LISTED RECORDS
:::::

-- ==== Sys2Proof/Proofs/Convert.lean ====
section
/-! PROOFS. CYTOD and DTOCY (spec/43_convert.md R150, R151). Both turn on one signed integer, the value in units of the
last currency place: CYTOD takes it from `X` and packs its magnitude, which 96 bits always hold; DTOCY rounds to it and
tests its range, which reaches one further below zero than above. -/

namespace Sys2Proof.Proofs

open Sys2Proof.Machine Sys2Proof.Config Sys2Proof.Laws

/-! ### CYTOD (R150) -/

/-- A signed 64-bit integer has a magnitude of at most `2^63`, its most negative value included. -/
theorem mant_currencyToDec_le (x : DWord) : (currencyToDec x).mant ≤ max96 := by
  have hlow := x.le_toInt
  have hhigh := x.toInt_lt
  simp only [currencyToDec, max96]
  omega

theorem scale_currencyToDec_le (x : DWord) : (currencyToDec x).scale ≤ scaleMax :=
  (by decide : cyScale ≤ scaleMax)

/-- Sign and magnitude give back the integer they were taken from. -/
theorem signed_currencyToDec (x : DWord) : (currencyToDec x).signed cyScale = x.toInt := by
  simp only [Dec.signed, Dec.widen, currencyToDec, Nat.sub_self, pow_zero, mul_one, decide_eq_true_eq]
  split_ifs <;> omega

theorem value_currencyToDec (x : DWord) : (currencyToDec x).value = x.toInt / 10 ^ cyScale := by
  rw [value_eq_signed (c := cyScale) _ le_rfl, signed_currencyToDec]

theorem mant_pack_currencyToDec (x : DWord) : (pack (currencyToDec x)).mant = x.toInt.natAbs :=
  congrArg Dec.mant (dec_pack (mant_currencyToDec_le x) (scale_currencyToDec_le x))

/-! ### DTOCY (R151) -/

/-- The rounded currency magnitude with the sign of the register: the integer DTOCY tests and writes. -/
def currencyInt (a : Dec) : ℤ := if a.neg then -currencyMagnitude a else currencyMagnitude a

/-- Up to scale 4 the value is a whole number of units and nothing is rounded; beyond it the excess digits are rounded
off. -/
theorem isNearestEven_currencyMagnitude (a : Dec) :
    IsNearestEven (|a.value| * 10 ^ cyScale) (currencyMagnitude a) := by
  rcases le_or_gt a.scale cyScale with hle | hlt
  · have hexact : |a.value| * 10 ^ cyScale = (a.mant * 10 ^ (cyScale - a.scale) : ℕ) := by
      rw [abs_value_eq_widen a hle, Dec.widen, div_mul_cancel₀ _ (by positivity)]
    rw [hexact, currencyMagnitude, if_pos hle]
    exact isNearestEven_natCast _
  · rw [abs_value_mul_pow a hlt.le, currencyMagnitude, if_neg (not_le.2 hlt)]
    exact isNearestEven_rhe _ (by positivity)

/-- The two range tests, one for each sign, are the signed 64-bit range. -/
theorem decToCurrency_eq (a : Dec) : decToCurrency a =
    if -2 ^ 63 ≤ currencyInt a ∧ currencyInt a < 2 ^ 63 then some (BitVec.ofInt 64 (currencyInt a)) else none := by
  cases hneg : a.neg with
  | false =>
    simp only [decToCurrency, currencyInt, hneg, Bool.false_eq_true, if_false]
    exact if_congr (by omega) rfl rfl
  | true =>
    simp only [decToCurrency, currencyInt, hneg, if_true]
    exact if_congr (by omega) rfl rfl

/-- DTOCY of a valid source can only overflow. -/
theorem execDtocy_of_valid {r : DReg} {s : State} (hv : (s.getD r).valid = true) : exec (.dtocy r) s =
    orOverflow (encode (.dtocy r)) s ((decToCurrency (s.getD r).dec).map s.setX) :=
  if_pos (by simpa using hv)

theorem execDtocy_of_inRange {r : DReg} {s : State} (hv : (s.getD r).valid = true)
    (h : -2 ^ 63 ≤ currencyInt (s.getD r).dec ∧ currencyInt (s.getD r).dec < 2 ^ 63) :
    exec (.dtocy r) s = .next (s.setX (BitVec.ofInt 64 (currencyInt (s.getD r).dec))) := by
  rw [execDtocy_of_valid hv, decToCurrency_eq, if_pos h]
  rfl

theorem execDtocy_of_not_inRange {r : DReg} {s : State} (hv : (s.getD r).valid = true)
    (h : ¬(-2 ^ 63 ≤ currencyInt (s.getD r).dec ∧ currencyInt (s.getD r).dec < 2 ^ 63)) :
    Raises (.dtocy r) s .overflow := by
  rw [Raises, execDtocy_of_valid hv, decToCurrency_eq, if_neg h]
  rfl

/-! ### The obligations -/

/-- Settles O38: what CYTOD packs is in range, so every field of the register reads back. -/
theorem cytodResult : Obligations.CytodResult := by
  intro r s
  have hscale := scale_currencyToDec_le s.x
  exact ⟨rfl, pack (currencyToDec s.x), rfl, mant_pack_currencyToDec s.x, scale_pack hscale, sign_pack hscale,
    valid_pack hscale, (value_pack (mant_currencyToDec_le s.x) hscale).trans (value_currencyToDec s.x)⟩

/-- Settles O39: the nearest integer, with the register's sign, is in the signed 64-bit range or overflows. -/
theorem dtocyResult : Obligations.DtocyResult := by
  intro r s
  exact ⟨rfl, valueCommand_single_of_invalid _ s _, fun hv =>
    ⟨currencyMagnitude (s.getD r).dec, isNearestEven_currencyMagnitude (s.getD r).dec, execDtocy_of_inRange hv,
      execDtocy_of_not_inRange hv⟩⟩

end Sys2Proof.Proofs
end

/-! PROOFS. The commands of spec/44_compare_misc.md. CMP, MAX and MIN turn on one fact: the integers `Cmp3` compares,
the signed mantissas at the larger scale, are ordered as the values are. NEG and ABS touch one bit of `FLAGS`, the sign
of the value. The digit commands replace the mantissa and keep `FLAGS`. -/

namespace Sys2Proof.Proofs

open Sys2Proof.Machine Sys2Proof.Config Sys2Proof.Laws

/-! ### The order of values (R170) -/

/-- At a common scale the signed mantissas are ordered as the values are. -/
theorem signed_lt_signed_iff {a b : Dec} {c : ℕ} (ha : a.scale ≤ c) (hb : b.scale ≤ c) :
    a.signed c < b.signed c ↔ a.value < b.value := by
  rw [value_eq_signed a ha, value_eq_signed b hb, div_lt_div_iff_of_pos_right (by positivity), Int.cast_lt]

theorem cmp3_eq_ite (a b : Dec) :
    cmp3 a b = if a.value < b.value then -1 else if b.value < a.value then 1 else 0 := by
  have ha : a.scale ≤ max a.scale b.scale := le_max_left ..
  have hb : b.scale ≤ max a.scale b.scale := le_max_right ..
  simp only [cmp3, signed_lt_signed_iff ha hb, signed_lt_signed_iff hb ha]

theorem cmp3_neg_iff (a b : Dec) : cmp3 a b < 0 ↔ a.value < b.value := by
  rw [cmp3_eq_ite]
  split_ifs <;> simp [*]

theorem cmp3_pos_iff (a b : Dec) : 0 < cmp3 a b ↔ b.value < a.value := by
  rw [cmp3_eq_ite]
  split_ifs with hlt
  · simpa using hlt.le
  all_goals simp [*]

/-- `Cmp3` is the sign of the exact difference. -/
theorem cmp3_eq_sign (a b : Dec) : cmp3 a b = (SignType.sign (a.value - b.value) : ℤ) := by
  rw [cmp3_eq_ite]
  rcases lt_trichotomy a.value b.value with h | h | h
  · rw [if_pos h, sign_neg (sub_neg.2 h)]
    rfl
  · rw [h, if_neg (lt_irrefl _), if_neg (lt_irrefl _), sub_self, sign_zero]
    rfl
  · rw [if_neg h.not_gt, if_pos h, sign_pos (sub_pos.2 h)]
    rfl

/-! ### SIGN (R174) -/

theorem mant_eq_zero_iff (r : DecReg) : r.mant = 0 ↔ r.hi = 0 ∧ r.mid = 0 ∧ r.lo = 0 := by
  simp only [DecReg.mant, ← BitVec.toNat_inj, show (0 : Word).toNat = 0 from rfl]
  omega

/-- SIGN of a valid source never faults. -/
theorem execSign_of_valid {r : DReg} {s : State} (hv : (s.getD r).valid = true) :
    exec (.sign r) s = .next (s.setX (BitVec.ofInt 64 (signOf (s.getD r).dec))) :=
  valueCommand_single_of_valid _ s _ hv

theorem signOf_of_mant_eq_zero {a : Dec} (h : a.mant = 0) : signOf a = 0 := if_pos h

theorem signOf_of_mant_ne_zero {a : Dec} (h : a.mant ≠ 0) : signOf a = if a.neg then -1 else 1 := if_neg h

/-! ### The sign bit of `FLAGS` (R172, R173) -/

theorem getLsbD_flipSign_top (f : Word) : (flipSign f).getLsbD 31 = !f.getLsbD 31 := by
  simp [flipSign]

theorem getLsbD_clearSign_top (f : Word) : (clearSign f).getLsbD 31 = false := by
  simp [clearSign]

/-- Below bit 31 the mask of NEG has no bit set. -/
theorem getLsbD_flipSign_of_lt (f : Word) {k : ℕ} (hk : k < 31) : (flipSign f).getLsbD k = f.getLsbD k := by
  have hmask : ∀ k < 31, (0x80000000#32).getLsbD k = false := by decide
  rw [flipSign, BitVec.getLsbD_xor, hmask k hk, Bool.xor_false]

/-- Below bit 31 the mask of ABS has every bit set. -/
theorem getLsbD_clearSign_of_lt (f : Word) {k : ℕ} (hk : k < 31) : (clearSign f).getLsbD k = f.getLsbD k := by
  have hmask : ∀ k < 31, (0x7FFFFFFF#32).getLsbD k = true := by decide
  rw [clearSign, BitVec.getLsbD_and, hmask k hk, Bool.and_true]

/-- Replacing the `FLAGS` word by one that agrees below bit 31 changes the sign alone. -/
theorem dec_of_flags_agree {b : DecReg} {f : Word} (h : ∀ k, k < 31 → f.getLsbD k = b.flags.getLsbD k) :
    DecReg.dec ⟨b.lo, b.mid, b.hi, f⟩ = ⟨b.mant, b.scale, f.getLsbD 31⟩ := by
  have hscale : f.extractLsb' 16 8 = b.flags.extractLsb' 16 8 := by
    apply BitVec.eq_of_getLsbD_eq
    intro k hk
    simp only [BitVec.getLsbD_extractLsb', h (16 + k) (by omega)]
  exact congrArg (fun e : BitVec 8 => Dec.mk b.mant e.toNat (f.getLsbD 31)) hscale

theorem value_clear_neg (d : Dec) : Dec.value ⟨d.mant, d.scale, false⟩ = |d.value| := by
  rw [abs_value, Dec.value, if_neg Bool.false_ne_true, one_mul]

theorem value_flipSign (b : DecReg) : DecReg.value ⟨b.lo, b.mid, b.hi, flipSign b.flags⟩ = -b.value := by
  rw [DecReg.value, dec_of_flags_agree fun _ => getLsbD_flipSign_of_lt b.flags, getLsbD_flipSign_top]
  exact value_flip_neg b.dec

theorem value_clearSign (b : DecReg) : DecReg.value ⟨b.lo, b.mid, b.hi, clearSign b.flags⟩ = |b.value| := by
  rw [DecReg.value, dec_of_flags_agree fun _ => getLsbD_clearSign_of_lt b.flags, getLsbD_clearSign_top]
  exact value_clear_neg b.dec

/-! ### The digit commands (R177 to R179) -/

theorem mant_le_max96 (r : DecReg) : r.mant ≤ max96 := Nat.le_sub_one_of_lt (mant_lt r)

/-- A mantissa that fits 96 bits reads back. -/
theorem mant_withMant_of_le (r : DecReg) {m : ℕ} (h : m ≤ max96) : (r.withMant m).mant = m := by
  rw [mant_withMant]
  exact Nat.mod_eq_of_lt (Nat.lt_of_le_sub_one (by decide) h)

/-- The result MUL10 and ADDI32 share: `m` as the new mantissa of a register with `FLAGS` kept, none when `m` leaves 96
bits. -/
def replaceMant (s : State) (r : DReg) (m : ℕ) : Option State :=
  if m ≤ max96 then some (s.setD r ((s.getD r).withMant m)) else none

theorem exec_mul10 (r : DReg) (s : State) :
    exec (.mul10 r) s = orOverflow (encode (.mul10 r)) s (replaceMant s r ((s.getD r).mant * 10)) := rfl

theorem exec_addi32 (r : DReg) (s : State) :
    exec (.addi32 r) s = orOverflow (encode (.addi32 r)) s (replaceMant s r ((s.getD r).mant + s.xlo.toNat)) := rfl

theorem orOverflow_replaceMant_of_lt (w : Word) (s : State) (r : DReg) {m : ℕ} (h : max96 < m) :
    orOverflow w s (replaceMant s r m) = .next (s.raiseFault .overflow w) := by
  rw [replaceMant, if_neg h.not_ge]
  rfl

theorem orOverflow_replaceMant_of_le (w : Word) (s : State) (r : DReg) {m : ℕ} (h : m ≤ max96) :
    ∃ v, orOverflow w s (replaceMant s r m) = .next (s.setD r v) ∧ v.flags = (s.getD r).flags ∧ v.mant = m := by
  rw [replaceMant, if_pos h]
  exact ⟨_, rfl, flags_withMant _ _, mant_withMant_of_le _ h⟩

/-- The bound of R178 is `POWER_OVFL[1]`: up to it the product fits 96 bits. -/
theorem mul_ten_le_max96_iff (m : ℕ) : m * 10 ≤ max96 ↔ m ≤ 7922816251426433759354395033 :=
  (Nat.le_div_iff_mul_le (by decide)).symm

:::::

TRY IT
All lines from the opening of the listing above through the line that contains "last currency place: CYTOD" should be given again exactly, and nothing more.

ANSWER FOR THE TASK
-- ==== Sys2Proof/Proofs/Convert.lean ====
section
/-! PROOFS. CYTOD and DTOCY (spec/43_convert.md R150, R151). Both turn on one signed integer, the value in units of the
last currency place: CYTOD takes it from `X` and packs its magnitude, which 96 bits always hold; DTOCY rounds to it and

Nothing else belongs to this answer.